Dedicated static (or ‘passive’) mixers, i.e. where the flow is made to do the work on the mixer instead of the power mixer doing work on the fluid, are considered better mixers than any piping elements.


Vertical flow produces adequate dispersion (i.e. sample quality mixing) at lower speeds than horizontal flow for any given piping element or static mixing device.


In order to guarantee adequate dispersion for a representative sample, it is necessary to supply some sort of mixing device upstream of the sampling location. The best mixing, i.e. the ‘active’ mixer which is a powered mixer that does work on the fluid, also requires the most logistics. It requires power and may have moving parts, making it relatively expensive to operate from the cost of the power supply and in carrying out regular maintenance. There may also be potential safety requirements, with a powered system requiring moving parts penetrating the hydrocarbon containment pipe.
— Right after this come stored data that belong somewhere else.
-- ==== Sys2Proof/Config.lean ====
section
/-! DEFINITION. What is fixed for the machine, and the defaults of the run parameters (00_scope.md
R10). The spec leaves no value free (40_pipeline.md R113), so there is no opaque constant here. -/

namespace Sys2Proof.Config

/-- What a byte that memory does not list holds. DESIGN CHOICE (log 2): unsafe where a claim rests
on the contents of a memory image the caller did not give. -/
def unlistedByte : Byte := 0

/-- `MEM_SIZE` of `State.reset`: every address a 32-bit `pc` or ALU output can name. DESIGN CHOICE
(log 1), unsafe: R10 gives `MEM_SIZE` no default. -/
def resetMemSize : Nat := 2 ^ 32

/-- `MAX_STEP`, default 1000 (R10). -/
def defaultMaxStep : Nat := 1000

/-- `LITTLE_ENDIAN`, default false: big-endian (R10, 20_memory.md R56). -/
def defaultLittleEndian : Bool := false

/-- `INIT_PC`, default 0 (R10). -/
def defaultInitPc : Int := 0

/-- `INIT_REGS`, default 32 zeros (R10). -/
def defaultInitRegs : List Int := List.replicate 32 0

end Sys2Proof.Config
end

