-- ==== Sys2Proof/Machine/Step.lean ====
section
/-! DEFINITION. One step of the machine: one pass of the run loop (40_pipeline.md R111). -/

namespace Sys2Proof.Machine

/-- One step. While the run goes on and the stage register is at Fetch, it is one pass of the loop of
40_pipeline.md R111: the step-limit test, the fetch, and the meaning of the instruction read. In a
state whose stage register is past Fetch, which no step leaves behind while the run goes on, it
finishes the instruction in flight (log 5). After a stop nothing runs (log 4). -/
def step (s : State) : Host.Outcome State Fault Refusal :=
  match s.status with
  | .stopped stop => .fault (.runEnded stop)
  | .running =>
    if s.stage = .fetch then
      match fetchInstr s with
      | .stopped t => .next t
      | .instr i t => exec i t
    else ticks 4 s

/-- `s` with the `nbits` low bits of `w` stored as the instruction word at `pc`, in the run's byte
order: the caller's placing of a program in memory (70_reset_and_hazards.md R205, log 6). -/
def State.withFetchWord (s : State) (nbits w : Nat) : State :=
  { s with mem := s.mem.writeWord s.params.littleEndian s.pc.toNat (BitVec.ofNat 32 (w % 2 ^ nbits)) }

end Sys2Proof.Machine
end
The most common method of mixing is ‘passive’ mixing, i.e. a fixed mixing element where the fluid does the work on the element. This method is dependent on the fluid to supply the mixing energy. That is, the dynamic pressure drives the mixing. Whereas different designs of static mixer may be more effective than others for any given water with oil flow condition, i.e. given dynamic pressure, the effectiveness of any passive mixer design is dependent on the flow's dynamic pressure. For all passive mixer designs, as the total volume flow rate for a given water to oil flow rate ratio (i.e. dynamic pressure) increases so does the mixer device's effectiveness.


The level of mixing required to convert a water and oil flow to a near homogenous pseudo-single-phase mix is dependent on how mixed the flow is before the mixer. It is well understood that for any given water and oil flow condition the flow is naturally more mixed with vertical flow than horizontal flow. Horizontal flow has the gravitational/buoyancy effect acting perpendicular to the flow causing an active separation mechanism. Vertical flow has the gravitational/buoyancy effect acting along the pipe centre line thereby neutralizing this issue. This is illustrated in FIG. 2, which shows a still image of a 0.8 water cut oil and water fluid flowing at 0.6 m/s along a four inch (10.16 cm) fluid conduit in horizontal flow (from left to right) and then turning vertically upwards. The oil is dyed, and it can be seen in the horizontal section that oil 200 is well separated from water 202, but in the vertical portion the fluid 204 is mixed.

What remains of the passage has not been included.